Stored data:
——————

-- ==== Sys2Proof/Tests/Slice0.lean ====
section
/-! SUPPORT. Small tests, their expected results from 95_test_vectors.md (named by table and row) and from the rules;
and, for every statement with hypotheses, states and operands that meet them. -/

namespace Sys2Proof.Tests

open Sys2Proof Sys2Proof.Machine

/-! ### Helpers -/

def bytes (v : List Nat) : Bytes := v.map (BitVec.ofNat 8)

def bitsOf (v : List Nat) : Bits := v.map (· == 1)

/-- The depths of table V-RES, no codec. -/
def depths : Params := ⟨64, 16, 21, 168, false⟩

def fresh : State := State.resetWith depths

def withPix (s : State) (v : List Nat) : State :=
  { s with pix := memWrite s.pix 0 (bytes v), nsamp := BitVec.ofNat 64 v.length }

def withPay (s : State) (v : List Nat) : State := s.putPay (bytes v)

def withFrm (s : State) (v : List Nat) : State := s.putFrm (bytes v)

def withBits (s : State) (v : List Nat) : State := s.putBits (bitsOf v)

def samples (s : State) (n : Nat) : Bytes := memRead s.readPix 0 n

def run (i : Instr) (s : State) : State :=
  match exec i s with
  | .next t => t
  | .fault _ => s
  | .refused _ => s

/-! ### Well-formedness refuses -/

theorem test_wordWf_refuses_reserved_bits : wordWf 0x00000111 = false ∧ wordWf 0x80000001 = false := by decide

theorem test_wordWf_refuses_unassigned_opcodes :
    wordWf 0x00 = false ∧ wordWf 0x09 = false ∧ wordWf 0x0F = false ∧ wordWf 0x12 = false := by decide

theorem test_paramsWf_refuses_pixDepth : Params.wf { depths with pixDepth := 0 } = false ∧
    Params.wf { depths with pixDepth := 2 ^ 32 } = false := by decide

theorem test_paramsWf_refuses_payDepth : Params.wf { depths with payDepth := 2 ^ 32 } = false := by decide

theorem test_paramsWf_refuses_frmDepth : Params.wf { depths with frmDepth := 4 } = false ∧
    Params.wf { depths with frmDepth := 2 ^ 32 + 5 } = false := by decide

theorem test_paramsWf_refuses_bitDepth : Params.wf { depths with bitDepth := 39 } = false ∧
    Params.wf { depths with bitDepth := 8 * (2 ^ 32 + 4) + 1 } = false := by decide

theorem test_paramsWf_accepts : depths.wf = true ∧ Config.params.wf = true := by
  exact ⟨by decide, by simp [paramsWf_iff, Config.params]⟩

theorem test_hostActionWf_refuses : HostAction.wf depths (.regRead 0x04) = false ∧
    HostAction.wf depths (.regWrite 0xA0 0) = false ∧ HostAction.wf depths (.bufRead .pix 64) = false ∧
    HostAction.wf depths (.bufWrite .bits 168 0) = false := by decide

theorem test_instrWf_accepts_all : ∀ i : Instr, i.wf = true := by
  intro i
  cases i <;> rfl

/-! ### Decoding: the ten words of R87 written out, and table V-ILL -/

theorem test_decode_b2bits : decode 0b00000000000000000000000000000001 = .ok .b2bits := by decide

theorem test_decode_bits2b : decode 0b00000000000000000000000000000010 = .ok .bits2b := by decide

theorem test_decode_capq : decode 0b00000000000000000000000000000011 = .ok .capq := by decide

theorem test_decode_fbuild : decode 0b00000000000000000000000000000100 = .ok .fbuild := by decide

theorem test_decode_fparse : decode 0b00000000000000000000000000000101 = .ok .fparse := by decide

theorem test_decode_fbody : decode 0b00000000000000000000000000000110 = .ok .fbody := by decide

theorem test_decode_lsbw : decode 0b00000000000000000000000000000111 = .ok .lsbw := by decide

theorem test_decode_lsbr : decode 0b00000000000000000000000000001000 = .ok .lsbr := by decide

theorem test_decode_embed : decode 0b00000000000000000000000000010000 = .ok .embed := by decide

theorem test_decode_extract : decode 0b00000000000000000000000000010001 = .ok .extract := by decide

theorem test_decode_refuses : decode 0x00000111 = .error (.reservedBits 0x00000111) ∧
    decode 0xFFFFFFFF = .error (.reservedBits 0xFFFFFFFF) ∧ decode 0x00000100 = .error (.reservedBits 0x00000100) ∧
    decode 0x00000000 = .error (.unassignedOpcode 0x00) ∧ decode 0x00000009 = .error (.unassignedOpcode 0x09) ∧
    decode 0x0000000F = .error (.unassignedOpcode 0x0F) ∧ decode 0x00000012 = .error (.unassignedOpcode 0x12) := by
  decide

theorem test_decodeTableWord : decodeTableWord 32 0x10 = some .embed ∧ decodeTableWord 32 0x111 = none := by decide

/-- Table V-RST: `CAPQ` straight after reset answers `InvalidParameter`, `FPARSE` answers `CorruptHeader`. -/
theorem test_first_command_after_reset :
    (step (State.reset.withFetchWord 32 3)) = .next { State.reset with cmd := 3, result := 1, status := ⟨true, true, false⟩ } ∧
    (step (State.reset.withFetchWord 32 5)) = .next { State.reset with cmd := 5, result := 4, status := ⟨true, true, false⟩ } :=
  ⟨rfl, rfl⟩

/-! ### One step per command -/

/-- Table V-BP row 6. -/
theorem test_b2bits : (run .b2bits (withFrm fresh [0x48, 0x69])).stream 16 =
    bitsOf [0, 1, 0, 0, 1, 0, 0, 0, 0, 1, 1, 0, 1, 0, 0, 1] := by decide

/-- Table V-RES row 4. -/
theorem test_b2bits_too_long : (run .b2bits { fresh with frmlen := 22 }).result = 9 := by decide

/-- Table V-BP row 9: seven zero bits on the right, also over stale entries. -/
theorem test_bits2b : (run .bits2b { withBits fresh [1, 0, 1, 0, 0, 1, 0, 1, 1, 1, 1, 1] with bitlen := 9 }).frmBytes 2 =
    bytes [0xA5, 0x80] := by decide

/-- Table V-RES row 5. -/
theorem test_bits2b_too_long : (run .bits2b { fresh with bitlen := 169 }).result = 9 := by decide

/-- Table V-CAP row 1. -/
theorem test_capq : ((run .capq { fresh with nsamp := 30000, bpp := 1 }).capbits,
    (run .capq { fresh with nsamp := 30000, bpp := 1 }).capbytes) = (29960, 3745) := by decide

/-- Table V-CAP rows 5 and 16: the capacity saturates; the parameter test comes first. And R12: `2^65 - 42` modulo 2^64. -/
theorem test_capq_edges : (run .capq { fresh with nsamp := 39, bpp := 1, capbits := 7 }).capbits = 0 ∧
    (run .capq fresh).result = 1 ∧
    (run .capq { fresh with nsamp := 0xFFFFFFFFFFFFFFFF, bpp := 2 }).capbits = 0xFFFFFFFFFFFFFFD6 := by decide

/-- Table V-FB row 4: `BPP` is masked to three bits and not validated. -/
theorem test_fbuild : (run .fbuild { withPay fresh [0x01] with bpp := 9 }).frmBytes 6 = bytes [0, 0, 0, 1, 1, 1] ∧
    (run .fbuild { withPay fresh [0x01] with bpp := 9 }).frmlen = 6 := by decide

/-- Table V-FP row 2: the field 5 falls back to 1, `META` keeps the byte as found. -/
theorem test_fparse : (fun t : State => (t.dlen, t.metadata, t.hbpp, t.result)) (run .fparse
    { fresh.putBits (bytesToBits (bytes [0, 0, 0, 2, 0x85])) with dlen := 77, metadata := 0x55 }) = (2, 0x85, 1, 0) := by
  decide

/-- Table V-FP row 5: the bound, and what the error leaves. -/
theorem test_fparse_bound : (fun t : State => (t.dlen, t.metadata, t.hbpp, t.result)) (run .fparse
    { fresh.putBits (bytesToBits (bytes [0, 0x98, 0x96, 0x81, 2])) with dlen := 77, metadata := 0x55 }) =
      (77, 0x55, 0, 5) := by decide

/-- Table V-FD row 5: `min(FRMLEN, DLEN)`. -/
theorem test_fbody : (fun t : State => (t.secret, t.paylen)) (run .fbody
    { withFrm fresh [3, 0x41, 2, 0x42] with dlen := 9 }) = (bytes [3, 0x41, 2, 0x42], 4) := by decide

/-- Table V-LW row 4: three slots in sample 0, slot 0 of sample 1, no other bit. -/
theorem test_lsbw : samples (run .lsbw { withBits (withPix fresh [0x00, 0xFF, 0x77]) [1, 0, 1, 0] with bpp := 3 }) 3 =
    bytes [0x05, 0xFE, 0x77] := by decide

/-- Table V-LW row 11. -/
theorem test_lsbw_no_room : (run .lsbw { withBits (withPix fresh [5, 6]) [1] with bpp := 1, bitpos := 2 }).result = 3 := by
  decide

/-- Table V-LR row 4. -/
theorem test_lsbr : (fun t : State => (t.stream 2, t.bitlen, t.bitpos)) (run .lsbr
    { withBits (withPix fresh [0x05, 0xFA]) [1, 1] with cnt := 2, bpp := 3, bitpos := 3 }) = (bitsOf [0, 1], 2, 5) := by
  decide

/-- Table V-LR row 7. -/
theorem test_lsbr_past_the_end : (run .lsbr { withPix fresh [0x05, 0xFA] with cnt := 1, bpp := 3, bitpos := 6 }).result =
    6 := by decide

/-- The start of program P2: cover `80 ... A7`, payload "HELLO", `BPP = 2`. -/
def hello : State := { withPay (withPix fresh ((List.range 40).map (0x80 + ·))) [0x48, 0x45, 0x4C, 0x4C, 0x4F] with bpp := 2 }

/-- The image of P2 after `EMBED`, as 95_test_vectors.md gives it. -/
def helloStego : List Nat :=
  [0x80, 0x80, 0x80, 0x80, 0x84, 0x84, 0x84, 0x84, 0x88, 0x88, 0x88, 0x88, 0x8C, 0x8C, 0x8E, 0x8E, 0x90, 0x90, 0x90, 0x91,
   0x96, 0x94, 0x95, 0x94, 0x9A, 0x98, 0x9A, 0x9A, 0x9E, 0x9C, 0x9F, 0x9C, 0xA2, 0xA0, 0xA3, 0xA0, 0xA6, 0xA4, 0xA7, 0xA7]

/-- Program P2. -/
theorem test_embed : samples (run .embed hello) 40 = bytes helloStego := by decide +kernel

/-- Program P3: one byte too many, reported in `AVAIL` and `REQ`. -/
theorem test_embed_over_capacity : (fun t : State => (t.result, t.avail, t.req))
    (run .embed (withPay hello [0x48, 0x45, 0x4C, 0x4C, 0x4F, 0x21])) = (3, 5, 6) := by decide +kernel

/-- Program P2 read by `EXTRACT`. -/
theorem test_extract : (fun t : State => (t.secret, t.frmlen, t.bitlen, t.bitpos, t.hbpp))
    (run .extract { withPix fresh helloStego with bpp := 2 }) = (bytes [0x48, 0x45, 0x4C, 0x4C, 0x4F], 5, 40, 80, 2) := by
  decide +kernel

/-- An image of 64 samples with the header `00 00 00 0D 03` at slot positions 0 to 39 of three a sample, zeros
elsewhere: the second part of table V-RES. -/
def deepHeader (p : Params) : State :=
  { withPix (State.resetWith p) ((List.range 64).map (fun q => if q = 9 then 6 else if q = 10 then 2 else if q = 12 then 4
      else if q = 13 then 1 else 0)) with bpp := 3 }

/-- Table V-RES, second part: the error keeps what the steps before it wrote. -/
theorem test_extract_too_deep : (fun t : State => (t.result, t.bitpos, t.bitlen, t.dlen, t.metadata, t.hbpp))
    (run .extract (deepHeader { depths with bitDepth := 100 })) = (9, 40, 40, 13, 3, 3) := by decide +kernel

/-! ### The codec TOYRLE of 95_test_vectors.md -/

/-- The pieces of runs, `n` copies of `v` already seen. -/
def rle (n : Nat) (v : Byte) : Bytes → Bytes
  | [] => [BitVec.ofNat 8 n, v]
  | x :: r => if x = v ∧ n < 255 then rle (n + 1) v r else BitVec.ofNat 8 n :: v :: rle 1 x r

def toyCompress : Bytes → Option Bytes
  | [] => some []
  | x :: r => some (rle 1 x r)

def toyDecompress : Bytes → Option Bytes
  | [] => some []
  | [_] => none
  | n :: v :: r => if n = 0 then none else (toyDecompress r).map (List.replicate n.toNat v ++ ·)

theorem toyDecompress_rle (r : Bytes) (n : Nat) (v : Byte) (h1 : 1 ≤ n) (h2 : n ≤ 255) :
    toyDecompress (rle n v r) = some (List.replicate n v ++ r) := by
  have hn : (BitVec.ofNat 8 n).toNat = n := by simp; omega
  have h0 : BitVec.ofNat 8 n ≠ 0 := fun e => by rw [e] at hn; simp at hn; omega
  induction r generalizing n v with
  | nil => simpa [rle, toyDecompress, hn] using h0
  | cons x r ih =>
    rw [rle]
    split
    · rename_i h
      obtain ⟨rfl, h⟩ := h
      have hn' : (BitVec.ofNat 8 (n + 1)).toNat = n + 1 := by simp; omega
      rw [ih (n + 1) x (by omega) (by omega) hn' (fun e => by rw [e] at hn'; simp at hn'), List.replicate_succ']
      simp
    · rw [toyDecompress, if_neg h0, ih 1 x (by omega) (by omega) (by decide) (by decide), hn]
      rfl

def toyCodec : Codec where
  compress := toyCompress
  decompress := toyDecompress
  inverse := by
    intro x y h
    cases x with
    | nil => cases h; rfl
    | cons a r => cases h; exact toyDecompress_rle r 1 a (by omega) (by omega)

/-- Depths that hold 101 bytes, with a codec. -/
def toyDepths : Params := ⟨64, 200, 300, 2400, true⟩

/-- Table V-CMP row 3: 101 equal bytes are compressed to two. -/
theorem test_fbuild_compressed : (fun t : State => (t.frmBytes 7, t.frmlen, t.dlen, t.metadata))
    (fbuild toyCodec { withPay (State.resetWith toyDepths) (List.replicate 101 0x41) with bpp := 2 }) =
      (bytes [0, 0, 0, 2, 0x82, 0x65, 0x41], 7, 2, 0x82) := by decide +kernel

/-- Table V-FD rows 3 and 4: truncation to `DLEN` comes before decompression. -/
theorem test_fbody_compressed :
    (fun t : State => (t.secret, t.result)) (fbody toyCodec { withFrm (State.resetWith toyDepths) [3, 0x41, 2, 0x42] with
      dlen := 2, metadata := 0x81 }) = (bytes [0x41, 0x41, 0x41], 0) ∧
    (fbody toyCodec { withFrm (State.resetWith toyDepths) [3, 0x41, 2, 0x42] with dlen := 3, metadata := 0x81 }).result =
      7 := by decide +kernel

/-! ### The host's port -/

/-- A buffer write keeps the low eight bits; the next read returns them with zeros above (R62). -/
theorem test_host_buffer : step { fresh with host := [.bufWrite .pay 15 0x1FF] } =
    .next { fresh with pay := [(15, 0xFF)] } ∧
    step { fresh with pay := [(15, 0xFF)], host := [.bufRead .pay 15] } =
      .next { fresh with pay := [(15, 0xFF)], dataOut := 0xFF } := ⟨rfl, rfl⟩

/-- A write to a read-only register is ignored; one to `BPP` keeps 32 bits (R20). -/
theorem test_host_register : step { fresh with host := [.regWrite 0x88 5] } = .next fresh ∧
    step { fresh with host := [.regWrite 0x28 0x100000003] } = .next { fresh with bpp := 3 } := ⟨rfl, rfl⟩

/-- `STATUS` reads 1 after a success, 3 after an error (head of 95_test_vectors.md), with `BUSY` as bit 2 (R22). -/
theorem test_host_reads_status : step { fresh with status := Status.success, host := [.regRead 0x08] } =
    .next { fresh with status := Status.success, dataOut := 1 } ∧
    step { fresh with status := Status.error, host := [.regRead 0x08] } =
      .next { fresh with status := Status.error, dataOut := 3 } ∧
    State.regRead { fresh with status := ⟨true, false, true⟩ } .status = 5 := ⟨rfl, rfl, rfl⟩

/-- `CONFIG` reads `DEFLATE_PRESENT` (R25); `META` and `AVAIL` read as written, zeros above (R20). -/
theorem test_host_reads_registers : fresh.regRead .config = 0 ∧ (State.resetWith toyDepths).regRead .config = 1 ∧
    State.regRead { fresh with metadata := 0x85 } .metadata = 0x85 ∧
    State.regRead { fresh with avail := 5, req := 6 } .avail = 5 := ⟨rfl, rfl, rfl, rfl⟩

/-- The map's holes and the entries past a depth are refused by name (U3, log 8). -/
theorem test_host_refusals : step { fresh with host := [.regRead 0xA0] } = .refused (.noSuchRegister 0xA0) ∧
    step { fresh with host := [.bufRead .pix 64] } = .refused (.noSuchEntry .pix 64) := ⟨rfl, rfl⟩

——————

> **ACTION ITEM**: The lines needed run from the first line of the data through the line containing "def fresh : State := State.resetWith depths"; give them again exactly and nothing else.

> **RESPONSE AREA**:
-- ==== Sys2Proof/Tests/Slice0.lean ====
section
/-! SUPPORT. Small tests, their expected results from 95_test_vectors.md (named by table and row) and from the rules;
and, for every statement with hypotheses, states and operands that meet them. -/

namespace Sys2Proof.Tests

open Sys2Proof Sys2Proof.Machine

/-! ### Helpers -/

def bytes (v : List Nat) : Bytes := v.map (BitVec.ofNat 8)

def bitsOf (v : List Nat) : Bits := v.map (· == 1)

/-- The depths of table V-RES, no codec. -/
def depths : Params := ⟨64, 16, 21, 168, false⟩

def fresh : State := State.resetWith depths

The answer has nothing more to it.